Fear grips former allies as Gabonese president cracks down on corrupt officials
Ex-minister Magloire Ngambia is latest arrested in what many describe as a witch hunt.
A former minister of President Ali Bongo Ondimba has been arrested in what commentators have described as a witch hunt by the new government.
Days of deadly rioting followed the controversial re-election of President Bongo, 57, on 31 August, after opposition leader Jean Ping accused the incumbent leader of vote rigging to secure a win and filed a request for a recount within the nation's Constitutional Court.
The situation is still tense in the central African oil producing country. One the one hand, the opposition is appearing increasingly divided over whether to answer the call for dialogue launched by President Bongo in order to end the political stalemate.
On the other hand, fear is gripping President Bongo's former collaborators, following his new government's promises to curb bribery and corruption, which flourished under the regime of his father, former President Omar Bongo.
The Gabonese government has been conducting raids on corrupt officials. On 11 January, local press reported the arrest of Magloire Ngambia, a personal adviser of the president who left the government in 2015.
Ngambia, who held the positions of minister of economy, commerce, industry and tourism, and minister of investment promotion, infrastructure, housing and land management between 2012 and 2015, was heard by the General Police Directorate before he was driven to prison in the capital Libreville.
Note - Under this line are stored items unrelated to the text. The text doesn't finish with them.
/-! ### finish -/

@[simp] theorem finish_pins (s : State) (a : BitVec 64) (st : Byte) : (finish s a st).pins = s.pins := rfl
@[simp] theorem finish_boot (s : State) (a : BitVec 64) (st : Byte) : (finish s a st).boot = s.boot := rfl
@[simp] theorem finish_rst (s : State) (a : BitVec 64) (st : Byte) : (finish s a st).rst = s.rst := rfl
@[simp] theorem finish_flash (s : State) (a : BitVec 64) (st : Byte) : (finish s a st).flash = s.flash := rfl
@[simp] theorem finish_hub (s : State) (a : BitVec 64) (st : Byte) : (finish s a st).hub = s.hub := rfl
@[simp] theorem finish_fences (s : State) (a : BitVec 64) (st : Byte) : (finish s a st).fences = s.fences := rfl
@[simp] theorem finish_sels (s : State) (a : BitVec 64) (st : Byte) : (finish s a st).sels = s.sels := rfl
@[simp] theorem finish_msix (s : State) (a : BitVec 64) (st : Byte) : (finish s a st).msix = s.msix := rfl
@[simp] theorem finish_pba (s : State) (a : BitVec 64) (st : Byte) : (finish s a st).pba = s.pba := rfl
@[simp] theorem finish_rings (s : State) (a : BitVec 64) (st : Byte) : (finish s a st).rings = s.rings := rfl
@[simp] theorem finish_cmds (s : State) (a : BitVec 64) (st : Byte) : (finish s a st).cmds = s.cmds.map (fun c => if c.acc = a then (if c.ph = .done then c else { c with ph := .done, status := finalStatus c st }) else c) := rfl
@[simp] theorem finish_glades (s : State) (a : BitVec 64) (st : Byte) : (finish s a st).glades = s.glades := rfl
@[simp] theorem finish_chans (s : State) (a : BitVec 64) (st : Byte) : (finish s a st).chans = s.chans := rfl
@[simp] theorem finish_ports (s : State) (a : BitVec 64) (st : Byte) : (finish s a st).ports = s.ports := rfl
@[simp] theorem finish_pds (s : State) (a : BitVec 64) (st : Byte) : (finish s a st).pds = s.pds := rfl
@[simp] theorem finish_wv (s : State) (a : BitVec 64) (st : Byte) : (finish s a st).wv = s.wv := rfl
@[simp] theorem finish_errs (s : State) (a : BitVec 64) (st : Byte) : (finish s a st).errs = s.errs := rfl
@[simp] theorem finish_epoch (s : State) (a : BitVec 64) (st : Byte) : (finish s a st).epoch = s.epoch := rfl
@[simp] theorem finish_halves (s : State) (a : BitVec 64) (st : Byte) : (finish s a st).halves = s.halves := rfl
@[simp] theorem finish_rgr (s : State) (a : BitVec 64) (st : Byte) : (finish s a st).rgr = s.rgr := rfl
@[simp] theorem finish_spdm (s : State) (a : BitVec 64) (st : Byte) : (finish s a st).spdm = s.spdm := rfl
@[simp] theorem finish_fab (s : State) (a : BitVec 64) (st : Byte) : (finish s a st).fab = s.fab := rfl
@[simp] theorem finish_credits (s : State) (a : BitVec 64) (st : Byte) : (finish s a st).credits = s.credits := rfl
@[simp] theorem finish_job (s : State) (a : BitVec 64) (st : Byte) : (finish s a st).job = s.job := rfl
@[simp] theorem finish_saved (s : State) (a : BitVec 64) (st : Byte) : (finish s a st).saved = s.saved := rfl
@[simp] theorem finish_mem (s : State) (a : BitVec 64) (st : Byte) : (finish s a st).mem = s.mem := rfl
@[simp] theorem finish_tags (s : State) (a : BitVec 64) (st : Byte) : (finish s a st).tags = s.tags := rfl
@[simp] theorem finish_seals (s : State) (a : BitVec 64) (st : Byte) : (finish s a st).seals = s.seals := rfl
@[simp] theorem finish_poison (s : State) (a : BitVec 64) (st : Byte) : (finish s a st).poison = s.poison := rfl
@[simp] theorem finish_raw (s : State) (a : BitVec 64) (st : Byte) : (finish s a st).raw = s.raw := rfl
@[simp] theorem finish_kcache (s : State) (a : BitVec 64) (st : Byte) : (finish s a st).kcache = s.kcache := rfl
@[simp] theorem finish_link (s : State) (a : BitVec 64) (st : Byte) : (finish s a st).link = s.link := rfl
@[simp] theorem finish_domShow (s : State) (a : BitVec 64) (st : Byte) : (finish s a st).domShow = s.domShow := rfl
@[simp] theorem finish_ccache (s : State) (a : BitVec 64) (st : Byte) : (finish s a st).ccache = s.ccache := rfl
@[simp] theorem finish_host (s : State) (a : BitVec 64) (st : Byte) : (finish s a st).host = s.host := rfl
@[simp] theorem finish_out (s : State) (a : BitVec 64) (st : Byte) : (finish s a st).out = s.out := rfl
@[simp] theorem finish_free (s : State) (a : BitVec 64) (st : Byte) : (finish s a st).free = s.free := rfl
@[simp] theorem finish_pending (s : State) (a : BitVec 64) (st : Byte) : (finish s a st).pending = s.pending := rfl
The former minister, 46, is being prosecuted for misappropriating public funds, particularly in the housing sector, an area where President Bongo faced the largest debacle of his first term. According to auditing firm KPMG, during March 2011, the civil servant's whole staff at the Ministry of Housing was dismissed due to corruption.
Ngambia was arrested alongside another high-ranking official, Blaise Wada, who manages a European Union-funded sanitation project in Libreville. "For all the people who are being investigated today, the principle of the presumption of innocence must prevail," government spokesman Alain Claude Bilie By Nze said during a press conference in the capital on 11 January.
According to RFI, the next swoop may target former ministers who joined to the opposition, a claim the spokesman refuted, adding: "This is not a witch hunt at all."
Described by RFI as "a real thunderbolt in the Gabonese public life", the arrest of Ngambia would have been unthinkable during President Bongo's first seven-year term in office. Originally from Haut-Ogooue – President Bongo's home province – Ngambia was seen as a "true minister of heaven and Earth".
The most prominent former ally to face the wrath of President Bongo's government is Etienne Dieudonne Ngoubou, former minister of petroleum and hydrocarbons, who was dismissed on 9 January.
As his re-elections effectively extended the Bongo family rule over Gabon into a sixth decade, President Bongo, who was defence minister under his father and took over the resource-rich nation in 2009 when Omar Bongo died, denied he is a continuation of his father's rule.